:: EXERCISE AIM ::
Set down exactly the entries below, beginning at their first line and ending at the line with "an integer times".
• • • • • • •
-- ==== Sys2Proof/Machine/Float.lean ====
section
/-! DEFINITION. Floating-point values and their one rounding (spec/02 R42 to R51, spec/01 R39). A number is held exactly, as
an integer times a power of two; every operation computes exactly and rounds once. -/

namespace Sys2Proof.Machine

/-- A binary format: exponent bits, fraction bits, bias, whether it has infinities, and how its NaNs are coded: 0 as IEEE,
1 as E4M3 (the one code of all ones), 2 none (R42, R49 to R51). -/
structure FpFmt where
  eb   : Nat
  fb   : Nat
  bias : Nat
  nans : Nat
  deriving DecidableEq, Repr

/-- FP4 E2M1 (R51). -/
def fpE2m1 : FpFmt := { eb := 2, fb := 1, bias := 1, nans := 2 }

/-- The binary format of a format code (R42, R49, R50, R63). -/
def fpOf (code : Nat) : FpFmt :=
  match code with
  | 0x01 => { eb := 11, fb := 52, bias := 1023, nans := 0 }
  | 0x02 => { eb := 8, fb := 23, bias := 127, nans := 0 }
  | 0x03 => { eb := 8, fb := 7, bias := 127, nans := 0 }
  | 0x04 => { eb := 5, fb := 10, bias := 15, nans := 0 }
  | 0x05 => { eb := 4, fb := 3, bias := 7, nans := 1 }
  | _ => { eb := 5, fb := 2, bias := 15, nans := 0 }

def FpFmt.width (f : FpFmt) : Nat := f.eb + f.fb + 1

/-- A decoded operand or an exact result. `fin neg m e sticky` is ±(m + d)·2^e with d = 0, or 0 < d < 1 when sticky. -/
inductive Fp where
  | nan (signalling : Bool) (pattern : Nat)
  | inf (neg : Bool)
  | zero (neg : Bool)
  | fin (neg : Bool) (m : Nat) (e : Int) (sticky : Bool)
  deriving DecidableEq, Repr

def Fp.isNan : Fp → Bool
  | .nan _ _ => true
  | _ => false

def Fp.isSnan : Fp → Bool
  | .nan g _ => g
  | _ => false

/-- A number that may be zero, with the sign that a zero takes. -/
def fpMake (neg : Bool) (m : Nat) (e : Int) (sticky : Bool) : Fp :=
  if m = 0 && !sticky then .zero neg else .fin neg m e sticky

/-- The value of a pattern of a format. -/
def fpDecode (f : FpFmt) (x : Nat) : Fp :=
  let neg := x.testBit (f.eb + f.fb)
  let ex := x / 2 ^ f.fb % 2 ^ f.eb
  let fr := x % 2 ^ f.fb
  let top := ex = 2 ^ f.eb - 1
  if f.nans = 0 ∧ top then
    if fr = 0 then .inf neg else .nan (!fr.testBit (f.fb - 1)) (x % 2 ^ f.width)
  else if f.nans = 1 ∧ top ∧ fr = 2 ^ f.fb - 1 then .nan false (x % 2 ^ f.width)
  else if ex = 0 then fpMake neg fr (1 - (f.bias : Int) - f.fb) false
  else .fin neg (2 ^ f.fb + fr) ((ex : Int) - f.bias - f.fb) false

/-- The sign bit in place. -/
def FpFmt.signBits (f : FpFmt) (neg : Bool) : Nat := if neg then 2 ^ (f.eb + f.fb) else 0

/-- qnan(f): the canonical positive quiet NaN (R44). -/
def FpFmt.qnan (f : FpFmt) : Nat :=
  if f.nans = 1 then 2 ^ (f.eb + f.fb) - 1 else (2 ^ f.eb - 1) * 2 ^ f.fb + 2 ^ (f.fb - 1)

/-- quiet(x): the quiet bit set, the other bits unchanged (R39). E4M3's NaNs are quiet as they stand (R49). -/
def FpFmt.quiet (f : FpFmt) (x : Nat) : Nat :=
  if f.nans = 0 && !x.testBit (f.fb - 1) then x + 2 ^ (f.fb - 1) else x

def FpFmt.infBits (f : FpFmt) (neg : Bool) : Nat := f.signBits neg + (2 ^ f.eb - 1) * 2 ^ f.fb

/-- The largest finite magnitude, as exponent field and fraction together. -/
def FpFmt.maxMag (f : FpFmt) : Nat :=
  match f.nans with
  | 0 => (2 ^ f.eb - 1) * 2 ^ f.fb - 1
  | 1 => 2 ^ (f.eb + f.fb) - 2
  | _ => 2 ^ (f.eb + f.fb) - 1

/-- Rounding modes (R46), with the random bits and their width for mode 5 (R47). -/
structure Rnd where
  mode : Nat := 0
  rb   : Nat := 0
  w    : Nat := 0
  deriving DecidableEq, Repr

def rne : Rnd := {}

/-- Whether a magnitude of `kept` units and a discarded part of `rem` / 2^shift, with more below when sticky, rounds up. -/
def roundsUp (r : Rnd) (neg : Bool) (kept rem shift : Nat) (sticky : Bool) : Bool :=
  let inexact := rem != 0 || sticky
  let half := 2 ^ (shift - 1)
  match r.mode with
  | 0 => decide (half < rem) || (rem == half && (sticky || kept % 2 == 1))
  | 1 => false
  | 2 => inexact && !neg
  | 3 => inexact && neg
  | 4 => decide (half ≤ rem)
  | _ => decide (2 ^ r.w ≤ rem * 2 ^ r.w / 2 ^ shift + r.rb)

/-- A magnitude m·2^e in units of 2^q: the rounded count and whether it is inexact. -/
def roundAt (r : Rnd) (neg : Bool) (m : Nat) (e q : Int) (sticky : Bool) : Nat × Bool :=
  if q ≤ e then
    let kept := m * 2 ^ (e - q).toNat
    (if sticky && roundsUp r neg kept 0 1 true then kept + 1 else kept, sticky)
  else
    let shift := (q - e).toNat
    let kept := m / 2 ^ shift
    let rem := m % 2 ^ shift
    (if roundsUp r neg kept rem shift sticky then kept + 1 else kept, rem != 0 || sticky)

/-- What an overflow gives (R46): the result in a format with infinities depends on the mode. -/
def overflowBits (f : FpFmt) (r : Rnd) (neg : Bool) (m : Nat) (e : Int) (sticky : Bool) : Nat :=
  let maxB := f.signBits neg + f.maxMag
  if f.nans ≠ 0 then maxB
  else
    match r.mode with
    | 1 => maxB
    | 2 => if neg then maxB else f.infBits neg
    | 3 => if neg then f.infBits neg else maxB
    | 5 =>
      -- at or below the largest finite value plus one ulp, that is 2^(emax + 1): as toward zero
      let lim : Int := (2 ^ f.eb - 1 : Nat) - (f.bias : Int)
      let le := if lim ≤ e then m == 1 && e == lim && !sticky else
        decide (m < 2 ^ (lim - e).toNat) || (m == 2 ^ (lim - e).toNat && !sticky)
      if le then maxB else f.infBits neg
    | _ => f.infBits neg

/-- rnd(x, f, m, bits) of R39: the pattern and the flags it raises (R46 to R48). -/
def fpRound (f : FpFmt) (r : Rnd) (x : Fp) : Nat × Nat :=
  match x with
  | .nan _ _ => (f.qnan, 0)
  | .inf neg =>
    if f.nans = 0 then (f.infBits neg, 0) else (f.signBits neg + f.maxMag, flOvf + flInx)
  | .zero neg => (f.signBits neg, 0)
  | .fin neg m e sticky =>
    let emin : Int := 1 - (f.bias : Int)
    let top : Int := e + (Nat.log2 m : Int)
    let q : Int := max top emin - f.fb
    let (kept, inexact) := roundAt r neg m e q sticky
    -- magnitude code: the exponent field and fraction read as one number
    let code : Nat := ((q - (emin - f.fb)).toNat) * 2 ^ f.fb + kept
    let tiny := if top < emin then
        let (k, _) := roundAt r neg m e (top - f.fb) sticky
        !(k == 2 ^ (f.fb + 1) && top + 1 == emin)
      else false
    if f.maxMag < code then (overflowBits f r neg m e sticky, flOvf + flInx)
    else (f.signBits neg + code, (if inexact then flInx else 0) + (if tiny && inexact then flUnf else 0))

/-! ### Exact arithmetic -/

def Fp.neg : Fp → Fp
  | .nan g p => .nan g p
  | .inf n => .inf (!n)
  | .zero n => .zero (!n)
  | .fin n m e k => .fin (!n) m e k

def Fp.abs : Fp → Fp
  | .nan g p => .nan g p
  | .inf _ => .inf false
  | .zero _ => .zero false
  | .fin _ m e k => .fin false m e k

/-- The signed integer of an exact number in units of 2^q, for q at or below its exponent. -/
def signedAt (neg : Bool) (m : Nat) (e q : Int) : Int :=
  let v : Int := (m * 2 ^ (e - q).toNat : Nat)
  if neg then -v else v

/-- A signed integer times 2^e. -/
def fpOfInt (v e : Int) (zeroNeg : Bool) : Fp := fpMake (if v = 0 then zeroNeg else decide (v < 0)) v.natAbs e false

/-- An exact sum of numbers that are not NaN and not opposed infinities; `down` is roundTowardNegative, under which an exact
zero sum is -0 (R146). -/
def fpAdd (down : Bool) (a b : Fp) : Fp :=
  match a, b with
  | .inf n, _ => .inf n
  | _, .inf n => .inf n
  | .zero n, .zero k => .zero (if n == k then n else down)
  | .zero _, y => y
  | x, .zero _ => x
  | .fin n m e _, .fin k p g _ =>
    let q := min e g
    fpOfInt (signedAt n m e q + signedAt k p g q) q down
  | x, _ => x

/-- An exact product of numbers that are not NaN, where no zero meets an infinity. -/
def fpMul (a b : Fp) : Fp :=
  match a, b with
  | .inf n, .inf k => .inf (n != k)
  | .inf n, .zero k => .inf (n != k)
  | .inf n, .fin k _ _ _ => .inf (n != k)
  | .zero n, .inf k => .inf (n != k)
  | .fin n _ _ _, .inf k => .inf (n != k)
  | .zero n, .zero k => .zero (n != k)
  | .zero n, .fin k _ _ _ => .zero (n != k)
  | .fin n _ _ _, .zero k => .zero (n != k)
  | .fin n m e _, .fin k p g _ => .fin (n != k) (m * p) (e + g) false
  | x, _ => x

/-- Extra bits that an inexact quotient or root carries below its own: more than any rounding or random field looks at. -/
abbrev guardBits : Nat := 192

/-- A quotient of two finite nonzero numbers, with at least `guardBits` bits and a sticky remainder. -/
def finDiv (n : Bool) (m : Nat) (e : Int) (k : Bool) (p : Nat) (g : Int) : Fp :=
  let sh := guardBits + Nat.log2 p
  let num := m * 2 ^ sh
  .fin (n != k) (num / p) (e - g - sh) (num % p != 0)

/-- The integer square root by halving digits: `n` result bits below 2^n. -/
def isqrtGo (x : Nat) : Nat → Nat → Nat
  | 0, r => r
  | n + 1, r => if (r + 2 ^ n) * (r + 2 ^ n) ≤ x then isqrtGo x n (r + 2 ^ n) else isqrtGo x n r

def isqrt (x : Nat) : Nat := isqrtGo x (Nat.log2 x / 2 + 1) 0

/-- The square root of a positive number. -/
def finSqrt (m : Nat) (e : Int) : Fp :=
  let odd := e % 2 ≠ 0
  let m' := (if odd then 2 * m else m) * 2 ^ (2 * guardBits)
  let e' := (if odd then e - 1 else e) - 2 * guardBits
  let r := isqrt m'
  .fin false r (e' / 2) (r * r != m')

/-- The reciprocal square root of a positive number. -/
def finRsqrt (m : Nat) (e : Int) : Fp :=
  let odd := e % 2 ≠ 0
  let m' := if odd then 2 * m else m
  let e' := if odd then e - 1 else e
  let sh := 2 * guardBits + 2 * Nat.log2 m'
  let r := isqrt (2 ^ sh / m')
  .fin false r (-(e' / 2) - (sh / 2 : Nat)) (r * r * m' != 2 ^ sh)

/-! ### NaN operands (R45) -/

/-- The first NaN among the operands, quieted, with invalid when any is signalling. -/
def firstNan (f : FpFmt) : List Fp → Option Nat
  | [] => none
  | .nan _ p :: _ => some (f.quiet p)
  | _ :: r => firstNan f r

/-- NaN operands by R45, or else the operation's own result. -/
def withNans (f : FpFmt) (ops : List Fp) (other : Nat × Nat) : Nat × Nat :=
  match firstNan f ops with
  | some y => (y, if ops.any Fp.isSnan then flInv else 0)
  | none => other

/-- An operation whose operands make it invalid (R146). -/
def invalidRes (f : FpFmt) : Nat × Nat := (f.qnan, flInv)

/-- a + b, rounded once (R146). -/
def opAdd (f : FpFmt) (r : Rnd) (a b : Fp) : Nat × Nat :=
  withNans f [a, b] (
    match a, b with
    | .inf n, .inf k => if n == k then (f.infBits n, 0) else invalidRes f
    | _, _ => fpRound f r (fpAdd (r.mode == 3) a b))

/-- a − b: the NaN of b keeps its sign (R45). -/
def opSub (f : FpFmt) (r : Rnd) (a b : Fp) : Nat × Nat := opAdd f r a b.neg

/-- Whether a product meets 0 × ∞. (DEDUCED: log entry 58) -/
def zeroTimesInf (a b : Fp) : Bool :=
  match a, b with
  | .zero _, .inf _ => true
  | .inf _, .zero _ => true
  | _, _ => false

/-- a × b, rounded once. -/
def opMul (f : FpFmt) (r : Rnd) (a b : Fp) : Nat × Nat :=
  withNans f [a, b] (if zeroTimesInf a b then invalidRes f else fpRound f r (fpMul a b))

/-- ±(a × b) ± d, rounded once; NaN order a, b, d (R146). -/
def opFma (f : FpFmt) (r : Rnd) (negP negD : Bool) (a b d : Fp) : Nat × Nat :=
  withNans f [a, b, d] (
    if zeroTimesInf a b then invalidRes f
    else
      let p := fpMul a b
      let p := if negP then p.neg else p
      let d := if negD then d.neg else d
      match p, d with
      | .inf n, .inf k => if n == k then (f.infBits n, 0) else invalidRes f
      | _, _ => fpRound f r (fpAdd (r.mode == 3) p d))

/-- a / b, rounded once (R146). -/
def opDiv (f : FpFmt) (r : Rnd) (a b : Fp) : Nat × Nat :=
  withNans f [a, b] (
    match a, b with
    | .inf _, .inf _ => invalidRes f
    | .zero _, .zero _ => invalidRes f
    | .inf n, .zero k => (f.infBits (n != k), 0)
    | .inf n, .fin k _ _ _ => (f.infBits (n != k), 0)
    | .fin n _ _ _, .zero k => (f.infBits (n != k), flDz)
    | .zero n, .inf k => (f.signBits (n != k), 0)
    | .zero n, .fin k _ _ _ => (f.signBits (n != k), 0)
    | .fin n _ _ _, .inf k => (f.signBits (n != k), 0)
    | .fin n m e _, .fin k p g _ => fpRound f r (finDiv n m e k p g)
    | _, _ => invalidRes f)

/-- √a (R146). -/
def opSqrt (f : FpFmt) (r : Rnd) (a : Fp) : Nat × Nat :=
  withNans f [a] (
    match a with
    | .zero n => (f.signBits n, 0)
    | .inf false => (f.infBits false, 0)
    | .fin false m e _ => fpRound f r (finSqrt m e)
    | _ => invalidRes f)

/-- 1 / a (R147). -/
def opRcp (f : FpFmt) (r : Rnd) (a : Fp) : Nat × Nat :=
  withNans f [a] (
    match a with
    | .zero n => (f.infBits n, flDz)
    | .inf n => (f.signBits n, 0)
    | .fin n m e _ => fpRound f r (finDiv false 1 0 n m e)
    | _ => invalidRes f)

/-- 1 / √a (R147). -/
def opRsq (f : FpFmt) (r : Rnd) (a : Fp) : Nat × Nat :=
  withNans f [a] (
    match a with
    | .zero n => (f.infBits n, flDz)
    | .inf false => (0, 0)
    | .fin false m e _ => fpRound f r (finRsqrt m e)
    | _ => invalidRes f)

/-! ### 2^x and log2 x (R146, R147)

Both are computed to `transBits` binary places with an error of a few units there, then cut sixteen places higher; no result
but the exact ones of R147 is a number of finitely many bits, so the part cut off is never zero. -/

abbrev transBits : Nat := 320

/-- ln 2 in units of 2^-320, rounded down. -/
def ln2Fixed : Nat := 1480553391661173448385607439722553250922680800745876974795605978609098082859138712941075737848984

/-- Σ y^k / k! from term k on, in units of 2^-320; `t` is the current term. -/
def expSeries (y : Nat) : Nat → Nat → Nat → Nat
  | 0, _, _ => 0
  | n + 1, k, t => t + expSeries y n (k + 1) (t * y / 2 ^ transBits / (k + 1))

/-- 2^f for f = frac / 2^n in [0, 1), in units of 2^-320. (DEDUCED: log entry 41) -/
def exp2Frac (frac n : Nat) : Nat := expSeries (frac * ln2Fixed / 2 ^ n) 90 0 (2 ^ transBits)

/-- Σ r^(2k+1) / (2k+1) from term k on; `t` is the current power. -/
def atanhSeries (r2 : Nat) : Nat → Nat → Nat → Nat
  | 0, _, _ => 0
  | n + 1, k, t => t / (2 * k + 1) + atanhSeries r2 n (k + 1) (t * r2 / 2 ^ transBits)

/-- log2 of m / 2^n in [1, 2), in units of 2^-320. (DEDUCED: log entry 41) -/
def log2Frac (m n : Nat) : Nat :=
  let r := (m - 2 ^ n) * 2 ^ transBits / (m + 2 ^ n)
  2 * atanhSeries (r * r / 2 ^ transBits) 110 0 r * 2 ^ transBits / ln2Fixed

/-- A positive or negative value in units of 2^-320, cut and marked as inexact. (DEDUCED: log entry 41) -/
def transResult (neg : Bool) (v : Nat) (e : Int) : Fp := .fin neg (v / 65536) (e - transBits + 16) true

/-- VEXP2 of an FP32 operand. (DEDUCED: log entry 41) -/
def opExp2 (f : FpFmt) (a : Fp) : Nat × Nat :=
  withNans f [a] (
    match a with
    | .zero _ => fpRound f rne (.fin false 1 0 false)
    | .inf neg => if neg then (0, 0) else (f.infBits false, 0)
    | .fin neg m e _ =>
      if 12 ≤ e + (Nat.log2 m : Int) then fpRound f rne (.fin false 1 (if neg then -5000 else 5000) true)
      else if 0 ≤ e then
        let n : Int := (m * 2 ^ e.toNat : Nat)
        fpRound f rne (.fin false 1 (if neg then -n else n) false)
      else
        let d := (-e).toNat
        let fl : Int := if neg then -(((m + 2 ^ d - 1) / 2 ^ d : Nat) : Int) else ((m / 2 ^ d : Nat) : Int)
        let frac := if neg then (2 ^ d - m % 2 ^ d) % 2 ^ d else m % 2 ^ d
        if frac = 0 then fpRound f rne (.fin false 1 fl false)
        else fpRound f rne (transResult false (exp2Frac frac d) fl)
    | _ => invalidRes f)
• • • • • • •
:: TASK RESULT ::
-- ==== Sys2Proof/Machine/Float.lean ====
section
/-! DEFINITION. Floating-point values and their one rounding (spec/02 R42 to R51, spec/01 R39). A number is held exactly, as
an integer times a power of two; every operation computes exactly and rounds once. -/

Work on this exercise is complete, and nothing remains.